WHAT THE EXERCISE ASKS:
All lines in the records that carry the string "symm" are to be shown.

DATA SHOWN:
[Start of section]
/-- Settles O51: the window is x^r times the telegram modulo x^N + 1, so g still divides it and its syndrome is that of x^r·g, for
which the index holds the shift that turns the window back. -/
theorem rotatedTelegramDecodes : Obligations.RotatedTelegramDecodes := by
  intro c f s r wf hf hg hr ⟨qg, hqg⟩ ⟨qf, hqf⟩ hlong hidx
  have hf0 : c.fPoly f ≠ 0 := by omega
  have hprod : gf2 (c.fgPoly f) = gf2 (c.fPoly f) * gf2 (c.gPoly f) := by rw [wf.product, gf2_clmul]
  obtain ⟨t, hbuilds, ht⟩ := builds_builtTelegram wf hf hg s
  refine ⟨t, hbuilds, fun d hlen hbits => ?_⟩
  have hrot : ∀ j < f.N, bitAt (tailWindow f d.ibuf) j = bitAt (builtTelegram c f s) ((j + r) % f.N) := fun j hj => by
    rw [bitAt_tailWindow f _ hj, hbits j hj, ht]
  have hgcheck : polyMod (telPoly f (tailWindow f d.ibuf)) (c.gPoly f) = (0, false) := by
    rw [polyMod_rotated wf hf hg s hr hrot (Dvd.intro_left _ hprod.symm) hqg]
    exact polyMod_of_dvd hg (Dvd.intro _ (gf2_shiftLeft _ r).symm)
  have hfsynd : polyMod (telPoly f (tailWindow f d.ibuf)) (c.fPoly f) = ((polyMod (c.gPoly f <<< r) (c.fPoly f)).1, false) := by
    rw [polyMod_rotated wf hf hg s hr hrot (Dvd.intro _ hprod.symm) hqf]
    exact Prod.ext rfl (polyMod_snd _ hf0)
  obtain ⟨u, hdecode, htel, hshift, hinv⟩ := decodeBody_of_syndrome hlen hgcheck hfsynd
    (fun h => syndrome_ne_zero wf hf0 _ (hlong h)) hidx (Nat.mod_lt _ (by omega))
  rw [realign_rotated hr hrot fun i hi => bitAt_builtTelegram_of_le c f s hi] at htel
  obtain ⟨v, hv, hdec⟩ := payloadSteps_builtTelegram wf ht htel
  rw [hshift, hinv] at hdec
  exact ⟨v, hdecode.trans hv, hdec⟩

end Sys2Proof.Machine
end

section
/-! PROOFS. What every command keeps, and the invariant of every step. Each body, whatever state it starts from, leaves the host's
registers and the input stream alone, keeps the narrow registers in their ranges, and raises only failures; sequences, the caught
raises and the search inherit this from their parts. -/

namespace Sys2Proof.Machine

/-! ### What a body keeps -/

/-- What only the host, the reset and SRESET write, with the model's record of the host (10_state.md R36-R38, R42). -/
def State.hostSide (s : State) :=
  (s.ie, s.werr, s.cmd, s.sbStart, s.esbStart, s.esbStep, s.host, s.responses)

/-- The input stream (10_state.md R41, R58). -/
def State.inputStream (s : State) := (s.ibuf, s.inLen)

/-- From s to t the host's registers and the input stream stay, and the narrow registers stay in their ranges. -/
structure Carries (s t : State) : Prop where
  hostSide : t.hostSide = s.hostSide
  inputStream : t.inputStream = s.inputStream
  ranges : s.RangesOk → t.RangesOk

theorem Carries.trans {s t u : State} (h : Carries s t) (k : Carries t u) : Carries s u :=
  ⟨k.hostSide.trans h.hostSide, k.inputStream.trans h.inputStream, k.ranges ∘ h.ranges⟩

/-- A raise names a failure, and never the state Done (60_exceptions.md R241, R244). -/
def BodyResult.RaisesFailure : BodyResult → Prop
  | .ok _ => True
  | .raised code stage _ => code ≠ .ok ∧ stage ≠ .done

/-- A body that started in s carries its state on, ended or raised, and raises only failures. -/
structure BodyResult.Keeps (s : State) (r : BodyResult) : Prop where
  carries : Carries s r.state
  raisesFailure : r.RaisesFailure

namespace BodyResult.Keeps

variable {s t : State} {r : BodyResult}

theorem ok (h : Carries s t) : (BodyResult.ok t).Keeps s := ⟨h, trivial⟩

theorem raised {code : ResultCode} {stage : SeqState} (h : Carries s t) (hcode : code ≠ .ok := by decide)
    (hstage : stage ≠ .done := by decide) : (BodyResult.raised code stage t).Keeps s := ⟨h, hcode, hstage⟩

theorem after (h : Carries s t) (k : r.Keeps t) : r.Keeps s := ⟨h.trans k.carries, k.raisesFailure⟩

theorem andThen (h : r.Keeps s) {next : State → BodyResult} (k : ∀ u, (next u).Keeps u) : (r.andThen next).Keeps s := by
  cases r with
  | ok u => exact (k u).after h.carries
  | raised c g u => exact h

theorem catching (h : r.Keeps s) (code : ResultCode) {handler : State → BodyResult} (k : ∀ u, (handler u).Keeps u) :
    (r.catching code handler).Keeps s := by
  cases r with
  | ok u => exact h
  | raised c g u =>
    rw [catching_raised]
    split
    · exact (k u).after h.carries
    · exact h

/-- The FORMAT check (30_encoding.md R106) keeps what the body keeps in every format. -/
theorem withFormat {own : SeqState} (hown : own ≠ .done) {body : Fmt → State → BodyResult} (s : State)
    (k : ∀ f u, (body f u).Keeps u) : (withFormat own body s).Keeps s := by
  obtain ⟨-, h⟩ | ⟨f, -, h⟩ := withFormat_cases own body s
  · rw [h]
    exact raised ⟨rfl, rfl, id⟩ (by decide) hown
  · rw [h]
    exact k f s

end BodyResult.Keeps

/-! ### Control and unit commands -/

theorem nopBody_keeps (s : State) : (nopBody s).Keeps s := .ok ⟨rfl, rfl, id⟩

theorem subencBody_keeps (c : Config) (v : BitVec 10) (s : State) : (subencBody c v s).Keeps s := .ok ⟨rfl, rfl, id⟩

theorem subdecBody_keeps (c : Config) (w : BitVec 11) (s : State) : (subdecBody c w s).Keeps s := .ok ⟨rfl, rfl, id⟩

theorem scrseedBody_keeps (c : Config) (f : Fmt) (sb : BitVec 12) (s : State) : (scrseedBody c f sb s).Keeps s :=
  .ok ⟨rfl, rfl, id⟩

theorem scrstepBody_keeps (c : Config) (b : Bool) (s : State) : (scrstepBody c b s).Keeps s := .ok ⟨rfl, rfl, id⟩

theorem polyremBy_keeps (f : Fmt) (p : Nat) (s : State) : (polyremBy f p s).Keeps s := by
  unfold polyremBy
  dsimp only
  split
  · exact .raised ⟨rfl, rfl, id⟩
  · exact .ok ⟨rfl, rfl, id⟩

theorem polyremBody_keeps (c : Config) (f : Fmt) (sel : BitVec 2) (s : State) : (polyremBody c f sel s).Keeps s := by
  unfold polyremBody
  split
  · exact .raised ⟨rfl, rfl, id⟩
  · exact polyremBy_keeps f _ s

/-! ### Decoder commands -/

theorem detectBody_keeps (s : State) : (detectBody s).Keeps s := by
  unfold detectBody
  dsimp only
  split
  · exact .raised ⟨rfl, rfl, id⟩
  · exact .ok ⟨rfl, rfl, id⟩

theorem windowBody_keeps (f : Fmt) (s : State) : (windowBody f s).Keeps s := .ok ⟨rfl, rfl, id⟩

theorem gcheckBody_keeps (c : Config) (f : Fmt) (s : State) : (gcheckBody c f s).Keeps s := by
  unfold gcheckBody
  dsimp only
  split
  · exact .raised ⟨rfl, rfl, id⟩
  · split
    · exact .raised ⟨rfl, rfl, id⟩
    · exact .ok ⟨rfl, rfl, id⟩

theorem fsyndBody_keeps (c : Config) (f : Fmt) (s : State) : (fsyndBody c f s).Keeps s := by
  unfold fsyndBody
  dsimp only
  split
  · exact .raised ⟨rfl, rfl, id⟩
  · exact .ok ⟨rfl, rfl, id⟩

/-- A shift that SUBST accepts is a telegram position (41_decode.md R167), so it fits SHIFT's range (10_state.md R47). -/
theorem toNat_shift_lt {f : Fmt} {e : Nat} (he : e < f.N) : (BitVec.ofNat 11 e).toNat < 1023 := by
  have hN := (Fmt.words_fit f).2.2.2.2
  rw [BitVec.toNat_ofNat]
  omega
[End of section]
ANSWER BELOW:
    rw [polyMod_rotated wf hf hg s hr hrot (Dvd.intro_left _ hprod.symm) hqg]
    exact polyMod_of_dvd hg (Dvd.intro _ (gf2_shiftLeft _ r).symm)
    rw [polyMod_rotated wf hf hg s hr hrot (Dvd.intro _ hprod.symm) hqf]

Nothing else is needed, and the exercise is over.